女性の服など買ったことがなかったので、女性店員に聞きながらであったが、
「普段なら、絶対にできるはずのないようなことを、この日はできた」
ということで、
「この後、彼女との話もできるだろう」
ということで、却って、不安が払しょくされた気がした。
もちろん、コンビニ店員からは、
「変な目で見られた」
ということであったが、
「別に関係ない」
と思うのだった。
実際に、買ってきてからまだ風呂に入っていた彼女だったので、脱衣場にパジャマと下着を置いて、
「一応最低限のものは買ってきたので、それを着てみてください」
と声をかけた。
彼女は、それには相変わらず答えるそぶりはなかったが、それも、
「仕方のないことだ」
と思っていた。
「彼女は、俺が買い物に出かけたことを知っていたのかな?」
とも思ったが、逃げるというそぶりはないと思っていた。
ここに連れてくる時、まったく抗う様子がなかったので、そう思ったのだが、
「彼女は本当に行くところがないんだ」
と思ったが、
「彼女を何がそこまでさせたのか?」
と思うと、感慨深いものがあった。
ただ、その理由は彼女が風呂から上がって、さっぱりした様子を見せると、すぐに分かったのであった。

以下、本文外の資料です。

-- ==== Sys2Proof/Syntax.lean ====
section
/-! DEFINITION. The instructions (spec/30_encoding.md R66), the command word's fields (R63), the
request and response bundles (R60, R61), the status names (R70) and the lines of the assembler
(R72). -/

namespace Sys2Proof

/-- The ten operations of the opcode map (R66), one constructor per row. No row has an operand field:
the operands are the other fields of the request (R69, R74). -/
inductive Instr where
  | encp32
  | encp64
  | encu32
  | encu64
  | dec32
  | dec64
  | lutv2c
  | lutc2v
  | pol32
  | pol64
deriving DecidableEq, Repr

/-- The fields of the command word, format `CMD8` (R63): `rsv` = cmd[7:4], `fn` = cmd[3:1],
`w` = cmd[0]. -/
structure Command where
  rsv : BitVec 4
  fn  : BitVec 3
  w   : BitVec 1
deriving DecidableEq, Repr

/-- Why a command is illegal: the three kinds of illegal value R67 lists. All get the same response. -/
inductive Reject where
  /-- `rsv ≠ 0`: 0x10..0xFF. -/
  | reservedBits
  /-- `fn` = 101 or 111: 0x0A, 0x0B, 0x0E, 0x0F. -/
  | reservedFunction
  /-- `fn` = 011 or 100 with `w` = 1: 0x07, 0x09. -/
  | widthNotAllowed
deriving DecidableEq, Repr

/-- A request (R60). The requester drives every field. -/
structure Request where
  cmd   : BitVec 8
  valIn : BitVec 64
  lenIn : BitVec 32
  strIn : Slots
deriving DecidableEq, Repr

/-- The status names (R70); their 4-bit codes are `Machine.statusCode`. -/
inductive Status where
  | ok
  | invalidCharacter
  | lengthExceeded
  | rangeOverflow
  | emptyInput
  | encodeRange
  | digitRange
  | notFound
  | illegalOp
deriving DecidableEq, Repr

/-- A response (R61), field by field with the widths of the table. -/
structure Response where
  status    : BitVec 4
  valOut    : BitVec 64
  lenOut    : BitVec 4
  strOut    : Slots
  errPos    : BitVec 4
  errChar   : BitVec 8
  errLen    : BitVec 32
  errMax    : BitVec 8
  errVal    : BitVec 72
  errMaxval : BitVec 64
deriving DecidableEq, Repr

/-- One line of the assembler (R72), after reading its text. Numbers are still unbounded; whether they
fit their field is `AsmLine.wellFormed`. -/
inductive AsmLine where
  /-- `ENCP32 <num>` and the other mnemonics with a number; also `LUTC2V '<char>'`. -/
  | number (i : Instr) (value : Nat)
  /-- `DEC32 "<chars>"` and `DEC32 len=<num> ["<chars>"]`, and the same for `DEC64`. -/
  | text (i : Instr) (len : Option Nat) (chars : Option (List Byte))
  /-- `POL32`, `POL64`. -/
  | bare (i : Instr)
  /-- `RAW <num> [val=<num>] [len=<num>] [str="<chars>"]`. -/
  | raw (cmd : Nat) (value len : Option Nat) (chars : Option (List Byte))
deriving DecidableEq, Repr

end Sys2Proof
end

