-- ==== Sys2Proof/Machine/Lookup.lean ====
section
/-! DEFINITION. alphabet_lut's two operations (spec/40_alphabet_lut.md): LUTV2C and LUTC2V. -/

namespace Sys2Proof.Machine

/-- Digit to character (R102): values at and above `RADIX` are rejected, never truncated; below it the
low `DIGIT_W` bits address ROM_V2C. -/
def digitToCharacter (l : Lut) (q : Request) : Except Fault Response :=
  let d := q.valIn.toNat
  if l.radix ≤ d then .ok (raiseDigitRange l.radix d)
  else
    match readV2C l (d % 2 ^ l.profile.digitW) with
    | .error e => .error e
    | .ok c => .ok (finishCharacter c)

/-- Character to digit (R103): a code above 0xFF, or one not in the alphabet, is not found. -/
def characterToDigit (l : Lut) (q : Request) : Response :=
  let c := q.valIn.toNat
  if 0xFF < c then raiseNotFound c
  else
    let e := readC2V l (BitVec.ofNat 8 c)
    if e.found then finishValue e.digit.toNat else raiseNotFound c

/-- LUTV2C (R102). -/
def execLutv2c (s : State) : Outcome := transact s digitToCharacter

/-- LUTC2V (R103). -/
def execLutc2v (s : State) : Outcome := transact s fun l q => .ok (characterToDigit l q)

end Sys2Proof.Machine
end

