/-- R207, R221: the response to a request depends on the request and `PROFILE` alone: two machines of one
profile, whose ROMs hold its contents and that present the same request, whatever else they hold (other
requests, responses in flight, the port), answer it with the same response, legal or not. -/
def Obligations.ResponseDependsOnTheRequestOnly : Prop :=
  ∀ (s s' : State) (q : PortRequest) (rest : List PortRequest) (q' : PortRequest)
    (rest' : List PortRequest),
    s.RomsHoldProfile → s'.RomsHoldProfile → s.profile = s'.profile → s.rst = false → s'.rst = false →
    s.Presents q rest → s'.Presents q' rest' → q.req = q'.req →
    ∃ r, serve s = .next (s.respond q.port r rest) ∧ serve s' = .next (s'.respond q'.port r rest')

/-- R75: the fields an operation does not read do not affect its response; an illegal command's response
does not depend on any field but `cmd`. -/
def Obligations.UnreadFieldsDoNotMatter : Prop :=
  (∀ (i : Instr) (s s' : State) (q : PortRequest) (rest : List PortRequest) (q' : PortRequest)
      (rest' : List PortRequest) (l : Lut),
    s.lut = .ok l → s'.lut = .ok l → s.Presents q rest →
    s'.Presents q' rest' → agreeOnReadFields q.req q'.req i →
    ∃ r, exec i s = .next (s.respond q.port r rest) ∧ exec i s' = .next (s'.respond q'.port r rest')) ∧
  (∀ (s s' : State) (q : PortRequest) (rest : List PortRequest) (q' : PortRequest)
      (rest' : List PortRequest) (l : Lut) (e : Reject),
    s.lut = .ok l → s'.lut = .ok l → s.rst = false → s'.rst = false →
    s.Presents q rest → s'.Presents q' rest' → q.req.cmd = q'.req.cmd → decode q.req.cmd = .error e →
    ∃ r, serve s = .next (s.respond q.port r rest) ∧ serve s' = .next (s'.respond q'.port r rest'))

/-- R5, R224: a request to a machine whose PROFILE is neither R64 nor R66 is refused, whichever operation it
asks for and also with an illegal command; and so is one to a machine whose ROM_V2C breaks R28 or whose
ROM_C2V is not the inverse of R26. That the check happens at each request, illegal ones included (log 11),
and the refusal of a wrong ROM_C2V (log 3) are the model's choice. -/
def Obligations.BadConfigurationsAreRefused : Prop :=
  ∀ (s : State) (q : PortRequest) (rest : List PortRequest) (why : Refusal), s.Presents q rest →
    ((∃ tag, s.block = .other tag ∧ why = .profileNotAdmitted) ∨
      (∃ l, s.block = .admitted l ∧
        (alphabetValid l.radix l.romV2C = false ∧ why = .alphabetInvalid ∨
          alphabetValid l.radix l.romV2C = true ∧ l.romC2V ≠ inverseImage l.profile.digitW l.romV2C ∧
            why = .inverseInvalid))) →
    (∀ i, exec i s = .refused why) ∧ execIllegal s = .refused why ∧ (s.rst = false → serve s = .refused why)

パジャマ姿の彼女は、最初に見た時とはまったく違い、タクシーの中でも、
「まるで炭でも塗ったのではないか?」
と思うほどの、顔色の悪さだった。
それを、
「顔色が悪いのか?」
それとも、
「汚れているだけなのか?」
ということを見極めることはできなかった。
何しろ彼女が一言もしゃべらず、その変わり、その目線には鋭さがあったことから、
「どっちなんだ?」
と、
「しっかりしているのか?」
それとも、
「意識がもうろうとしているのか?」
という判断がつかなかったのだ。
しかし、風呂から上がってきたのを見ると、
「顔色はかなり違って、今は血色がいい」
ということが分かっただけでも、安心だった。
ただ気になったのは、髪の毛で、洗ったことで、かなり光沢は戻ってきて、きれいなのであるが、先端が相変わらずで、
「痛々しさが残っている」
と感じずにはいられなかった。
それを思うと、
「きれいに見えるのだが、実際には何かがあったんだろうな」
ということであった。
とりあえず、何かを聞かないと、会話にならないと思ったので、
「さてと」
といって切り出した。
「まず、あなたのお名前は?」
と聞くと、彼女は軽く首をかしげて、考えてしまった。
「じゃあ、どこから来たんだい?」
と聞いても分からない様子だった。
「記憶喪失?」
と聞くと、彼女はうなずいた。
ということは、
「まったく何も分からないが、判断する力は残っている」
ということであり、
「記憶喪失で間違いない」
と、坂上に感じさせたのだった。
こうなると、却って話がややこしい。
「警察に連れていくべきなのか?」
とはっきりと感じた。
自分に何とかできることであれば、その責任を負うということもできるかも知れないが、
「医者でもない自分が引き置けるというのは、これ以上無責任なことはない」
と思った。
しかし、今から警察に連れていくというのをできるはずもなく、とりあえず、
「明日になってから」
ということしかないのであった。
「医者に行けばいいのか、警察なのか?」
と考えたが、
「医者にいっても、身元不明であれば、どうせ警察を呼ぶことになる」
と思い、
「やはり警察だな」
と考えながら、その日は寝ることにしたのだ。
当然、名前も覚えていない彼女に、余計なことを聞くのは忍びない。